Konflikt grecko-turecki
Od starożytności do średniowiecza
Grecja starożytna miała nieco inne granice niż współczesna. Rdzeniem obszaru kultury greckiej (bo jednolite państwo wówczas jeszcze nie istniało) był, tak jak obecnie, południowy kraniec Półwyspu Bałkańskiego (Epir, Tesalia, Attyka, Beocja i tzw. Grecja Środkowa) wraz z Peloponezem. W X w. p.n.e. Jonowie zepchnięci przez Dorów do Attyki, Chalkidiki i na Eubeję zaczęli zasiedlać wybrzeża Azji Mniejszej i wyspy Morza Egejskiego. Założyli na zachodnim wybrzeżu Azji Mniejszej dwanaście miast, zwanych dodekapolis, a krainę tę nazwano od ich nazwy - Jonią. Przez blisko 3000 lat, aż do 1922 roku, Jonia uznawana była za integralną część Grecji. Natomiast obecne północne regiony Grecji - Macedonia i Tracja - nie były wówczas jej częścią, a osobnym królestwem Macedonii. Ponieważ jednak Macedończycy posługiwali się językiem greckim, współcześni Grecy widzą w tych terenach Grecję. Innego zdania są jednak mieszkańcy Macedonii Północnej - od zawsze uważali się za niezależnych od Grecji i obecne północne regiony Grecji uznają za swoją kolebkę - Macedonię (kraj Filipa II i jego syna - Aleksandra Wielkiego).

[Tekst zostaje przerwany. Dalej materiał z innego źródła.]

-- ==== Sys2Proof/Machine/Time.lean ====
section
/-! DEFINITION. Time bases (R434 to R440) and the times of a carrier's slots (R270, R289). -/
namespace Sys2Proof.Machine
open Sys2Proof

/-- One nanosecond, one microsecond and one second in the unit of a time base (2⁻³² ns). -/
def nsU : Nat := 2 ^ 32
def usU : Nat := 1000 * 2 ^ 32
def secU : Nat := 1000000000 * 2 ^ 32
/-- Where the 48-bit seconds wrap. -/
def tbWrap : Nat := 2 ^ 48 * secU

/-- A time base. -/
def State.tbOf (s : State) (n : Nat) : TimeBase := tget (fun _ => TimeBase.reset) s.tb n
/-- Change a time base. -/
def State.setTb (s : State) (n : Nat) (f : TimeBase → TimeBase) : State :=
  { s with tb := tmod (fun _ => TimeBase.reset) s.tb n f }
/-- The time a time base reads. -/
def State.now (s : State) (n : Nat) : Nat := (s.tbOf n).t

/-- Fields of a time: fraction (16 bits), nanoseconds, seconds (R434). -/
def tFrac (t : Nat) : Nat := t % nsU / 2 ^ 16
def tNs (t : Nat) : Nat := t / nsU % 1000000000
def tSec (t : Nat) : Nat := t / secU

/-- v / d rounded to nearest, ties to even. -/
def rneDiv (v d : Nat) : Nat :=
  let q := v / d
  let r := v % d
  if 2 * r < d then q else if d < 2 * r then q + 1 else if q % 2 = 0 then q else q + 1

/-- The increment of a tick while a slew remains (R439). -/
def slewIncr (incr slew : Nat) (pos : Bool) : Nat :=
  rneDiv (incr * (if pos then 1000000000 + slew else 1000000000 - slew)) 1000000000

/-- One CTL tick of a time base (R434, R435, R438, R439). -/
def TimeBase.tick (b : TimeBase) (slew : Nat) : TimeBase :=
  match b.start with
  | some t => { b with running := true, t := t, start := none }
  | none =>
    if !b.running then b
    else
      let (incr, next) := match b.next with
        | some (v, k) => if k ≤ 1 then (v, none) else (b.incr, some (v, k - 1))
        | none => (b.incr, none)
      let b := { b with incr := incr, next := next }
      if b.rem = 0 then { b with t := (b.t + incr) % tbWrap }
      else
        let inc := slewIncr incr slew (decide (0 < b.rem))
        let d : Int := (inc : Int) - incr
        if b.rem.natAbs ≤ d.natAbs then { b with t := (((b.t : Int) + incr + b.rem) % tbWrap).toNat, rem := 0 }
        else { b with t := (b.t + inc) % tbWrap, rem := b.rem - d }

/-- The next tick ends the slew (R439). -/
def TimeBase.slewEnds (b : TimeBase) (slew : Nat) : Bool :=
  b.running && b.rem != 0 &&
    decide (b.rem.natAbs ≤ ((slewIncr b.incr slew (decide (0 < b.rem)) : Int) - b.incr).natAbs)

/-- SLEW of a time base (R462). -/
def State.slewOf (s : State) (n : Nat) : Nat := s.gf (Reg.TB_SLEW n) Fld.TB_SLEW_SLEW

/-! ### Carriers (R259, R270, R289, R296) -/

/-- A carrier is enabled. -/
def State.carOn (s : State) (a : Nat) : Bool := s.gf (Reg.AIR_CAR_CFG0 a) Fld.AIR_CAR_CFG0_ENABLE == 1
/-- The lodging that serves a carrier. -/
def State.carLdg (s : State) (a : Nat) : Nat := s.gf (Reg.AIR_CAR_CFG0 a) Fld.AIR_CAR_CFG0_LODGING
/-- Its time base, numerology code (0, 1, 2 for numerologies 0, 1, 3), PRBs, streams. -/
def State.carTb (s : State) (a : Nat) : Nat := s.gf (Reg.AIR_CAR_CFG0 a) Fld.AIR_CAR_CFG0_TB
def State.carNum (s : State) (a : Nat) : Nat := s.gf (Reg.AIR_CAR_CFG0 a) Fld.AIR_CAR_CFG0_NUM
def State.carPrb (s : State) (a : Nat) : Nat := s.gf (Reg.AIR_CAR_CFG0 a) Fld.AIR_CAR_CFG0_NPRB
def State.carUl (s : State) (a : Nat) : Nat := s.gf (Reg.AIR_CAR_CFG1 a) Fld.AIR_CAR_CFG1_UL_S + 1
def State.carDl (s : State) (a : Nat) : Nat := s.gf (Reg.AIR_CAR_CFG1 a) Fld.AIR_CAR_CFG1_DL_S + 1
/-- First object of its sync block (R279). -/
def State.carObj (s : State) (a : Nat) : Nat := 64 * s.gf (Reg.AIR_CAR_CFG1 a) Fld.AIR_CAR_CFG1_SOBJ_BLK

/-- Slot length in µs by numerology code; 3 is reserved. -/
def slotUs (num : Nat) : Nat := if num = 0 then 1000 else if num = 1 then 500 else 125
/-- Slots per frame. -/
def slotsPerFrame (num : Nat) : Nat := 10000 / slotUs num

/-- A value by numerology code. -/
def byNum (num a b c : Nat) : Nat := if num = 0 then a else if num = 1 then b else c

/-- A field with its default (R289, R296), in µs. -/
def orDefault (v d : Nat) : Nat := if v = 0 then d else v
def State.carDeadline (s : State) (a : Nat) : Nat :=
  orDefault (s.gf (Reg.AIR_CAR_CFG2 a) Fld.AIR_CAR_CFG2_DEADLINE) (byNum (s.carNum a) 1000 500 250)
def State.carLead (s : State) (a : Nat) : Nat :=
  orDefault (s.gf (Reg.AIR_CAR_CFG2 a) Fld.AIR_CAR_CFG2_LEAD) (byNum (s.carNum a) 1000 500 250)
def State.carArrMax (s : State) (a : Nat) : Nat :=
  orDefault (s.gf (Reg.AIR_CAR_CFG3 a) Fld.AIR_CAR_CFG3_ARR_MAX) (byNum (s.carNum a) 100 100 50)
def State.carDlAdv (s : State) (a : Nat) : Nat :=
  orDefault (s.gf (Reg.AIR_CAR_CFG3 a) Fld.AIR_CAR_CFG3_DL_ADV) (byNum (s.carNum a) 150 150 75)
def State.carCpAdv (s : State) (a : Nat) : Nat :=
  orDefault (s.gf (Reg.AIR_CAR_CFG3 a) Fld.AIR_CAR_CFG3_CP_ADV) (byNum (s.carNum a) 250 250 100)
/-- Last symbol that may carry DMRS (R290). -/
def State.carLastDmrs (s : State) (a : Nat) : Nat := orDefault (s.gf (Reg.AIR_CAR_CFG1 a) Fld.AIR_CAR_CFG1_LAST_DMRS) 11

/-- Windows W1 to W8 in µs (R289). -/
def window (k num : Nat) : Nat :=
  match k with
  | 1 => byNum num 8 4 2
  | 2 => byNum num 6 3 2
  | 3 => byNum num 12 6 3
  | 4 => byNum num 140 70 25
  | 5 => byNum num 80 40 12
  | 6 => byNum num 60 30 10
  | 7 => byNum num 500 250 110
  | _ => byNum num 20 10 6
/-- Windows D1 to D3 in µs (R289). -/
def dlWindow (k num : Nat) : Nat :=
  match k with
  | 1 => byNum num 160 80 30
  | 2 => byNum num 80 40 10
  | _ => byNum num 10 5 2

/-- Slots since the epoch of OFFSET at a time of the carrier's time base (R270). -/
def State.absSlot (s : State) (a : Nat) : Int :=
  ((s.now (s.carTb a) : Int) - (s.rr (Reg.AIR_CAR_OFFSET a)).toNat * nsU) / ((slotUs (s.carNum a) * usU : Nat) : Int)

/-- SFN and slot in progress (R270, R296). -/
def State.slotNow (s : State) (a : Nat) : Nat × Nat :=
  let spf := slotsPerFrame (s.carNum a)
  let k := (s.absSlot a % ((1024 * spf : Nat) : Int)).toNat
  (k / spf, k % spf)

/-- How many slots ahead (or behind) of the present one a slot of the 1,024 frames lies. -/
def State.slotsAhead (s : State) (a sfn slot : Nat) : Int :=
  let spf := slotsPerFrame (s.carNum a)
  let m : Nat := 1024 * spf
  let d := ((sfn * spf + slot : Nat) - s.absSlot a) % (m : Int)
  if d ≤ (m / 2 : Nat) then d else d - m

/-- Start of a slot on the carrier's time base. -/
def State.slotStart (s : State) (a sfn slot : Nat) : Nat :=
  ((s.absSlot a + s.slotsAhead a sfn slot) * ((slotUs (s.carNum a) * usU : Nat) : Int) +
    (s.rr (Reg.AIR_CAR_OFFSET a)).toNat * nsU).toNat

/-- Time from a slot's start to the start of symbol k (R270). -/
def symOff (num k : Nat) : Nat := k * slotUs num * usU / 14

end Sys2Proof.Machine
end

Po upadku państwa Aleksandra Wielkiego, tereny Grecji bez problemów zajęli Rzymianie - symbolicznym momentem był upadek i spalenie Koryntu w 146 r. p.n.e.
W pierwszych dwóch wiekach n.e. na obszarze Grecji zaczęło rozprzestrzeniać się chrześcijaństwo. Kultura i język grecki były czynnikami zespalającymi wielonarodowe Cesarstwo Wschodniorzymskie, które w IV w. wyodrębniło się z imperium rzymskiego. Cesarz Konstantyn Wielki uczynił, w 323 r. n.e., stolicą Cesarstwa Wschodniorzymskiego Konstantynopol - dzisiejszy Stambuł w Turcji. Od końca V w. Cesarstwo Bizantyjskie, kontynuując wielkie tradycje kultury greckiej, na 10 wieków objęło przewodnictwo kulturalne w Europie doby średniowiecza. W 1453 roku Konstantynopol zdobyli Turcy osmańscy pod wodzą sułtana Mahmuda II i stopniowo podbijali Grecję (za wyjątkiem górzystych cypli Peloponezu i Epiru). Okupacja turecka trwała w Grecji przez blisko 400 lat. W tym czasie, pomimo ucisku i represji, Grekom udało się zachować tożsamość narodową, język i tradycje kulturowe. Konstantynopol stał się stolicą imperium Osmanów, ale nadal mieszkało tam wielu Greków. Miasto stało się symbolem marzeń o odrodzeniu państwowości.
Wojna z Turcją 1920-1922
W 1821 r. zainicjowano powstanie przeciwko Turkom, które po blisko 10 latach walk doprowadziło do ogłoszenia w 1830 roku niepodległości Grecji.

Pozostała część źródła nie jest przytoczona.